= Isotopic analysis by nuclear magnetic resonance =

Isotopic analysis by nuclear magnetic resonance refers to an overarching set of methodologies to precisely quantify differences in isotopic content at each atom of a molecule, and thus to measure the specific natural isotope fractionation for each site of the molecule. One such method, SNIF-NMR—the corresponding English of the original French acronym, which abbreviates site-specific natural isotopic fractionation-nuclear magnetic resonance—is an analytical method developed to detect the over-sugaring of wine and enrichment of grape musts. As of this date, its main use has been to check the authenticity of foodstuffs such as wines, spirits, fruit juice, honey, sugar, and vinegar, and of flavorant and odorant molecules such as vanillin, benzaldehyde, raspberry ketone, and anethole.
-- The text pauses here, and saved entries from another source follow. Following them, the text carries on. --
-- ==== Sys2Proof/Laws/Arith.lean ====
section
/-! SUPPORT. The arithmetic functions in the terms of Lean's own bit vectors, and when `mul32` raises. -/

namespace Sys2Proof.Machine

theorem word_natCast (n : Nat) : word n = BitVec.ofNat 32 n := by
  apply BitVec.eq_of_toNat_eq
  simp [word]

theorem add32_eq (a b : Word) : add32 a b = a + b := by
  apply BitVec.eq_of_toNat_eq
  simp only [add32, word, BitVec.toNat_ofInt, BitVec.toNat_add]
  omega

theorem sub32_eq (a b : Word) : sub32 a b = a - b := by
  apply BitVec.eq_of_toNat_eq
  have := a.isLt
  have := b.isLt
  simp only [sub32, word, BitVec.toNat_ofInt, BitVec.toNat_sub]
  omega

theorem neg32_eq (a : Word) : neg32 a = -a := by
  apply BitVec.eq_of_toNat_eq
  have := a.isLt
  simp only [neg32, word, BitVec.toNat_ofInt, BitVec.toNat_neg]
  omega

/-- The magnitude is the absolute value of the signed reading (R83 points 1 and 2). -/
theorem magnitude_eq (a : Word) : magnitude a = a.toInt.natAbs := by
  have := a.isLt
  have hm : a.msb = decide (2 ^ 31 ≤ a.toNat) := BitVec.msb_eq_decide a
  have hi := BitVec.toInt_eq_toNat_cond a
  unfold magnitude
  by_cases h : 2 ^ 31 ≤ a.toNat
  · rw [hm, if_pos (by simpa using h), hi, if_neg (by omega)]
    omega
  · rw [hm, if_neg (by simpa using h), hi, if_pos (by omega)]
    omega

/-- `mul32` raises exactly when the rescaled product does not fit in 32 bits (R83 points 3 and 4). -/
theorem mul32_eq_none_iff (a b : Word) : mul32 a b = none ↔ 2 ^ 32 ≤ rescaledProduct a b := by
  unfold mul32
  by_cases h : 2 ^ 32 ≤ rescaledProduct a b
  · exact ⟨fun _ => h, fun _ => if_pos h⟩
  · refine ⟨fun hn => ?_, fun hp => absurd hp h⟩
    simp only [if_neg h] at hn
    split at hn <;> cases hn

/-- What `mul32` answers when it does not raise (R83). -/
theorem mul32_eq_some {a b : Word} (h : rescaledProduct a b < 2 ^ 32) :
    mul32 a b = some (if a.msb = b.msb then word (rescaledProduct a b)
      else word (2 ^ 32 - rescaledProduct a b)) := by
  unfold mul32
  rw [if_neg (by omega)]
  split <;> simp_all

end Sys2Proof.Machine
end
The SNIF-NMR method in particular has been adopted by the International Organisation of Vine and Wine (OIV) and the European Union as an official method for wine analysis, by the Association of Official Agricultural Chemists (AOAC) as an official method for analyzing fruit juices, maple syrup, vanillin, and by the European Committee for Standardization (CEN) for analyzing vinegar.

== History ==

===History of SNIF-NMR===
====Discovery====
- 1981: Invention, as RMN-FINS, the acronym for fractionnement isotopique naturel spécifique par résonance magnétique nucléaire (see following), by Gerard Martin, Maryvonne Martin, and their team at the University of Nantes/CNRS.
- 1987-1990: Eurofins Laboratories applied the SNIF-NMR method to the analysis of fruit juices and certain natural flavors.
- 1990-1992: the method is tested on aromatic molecules.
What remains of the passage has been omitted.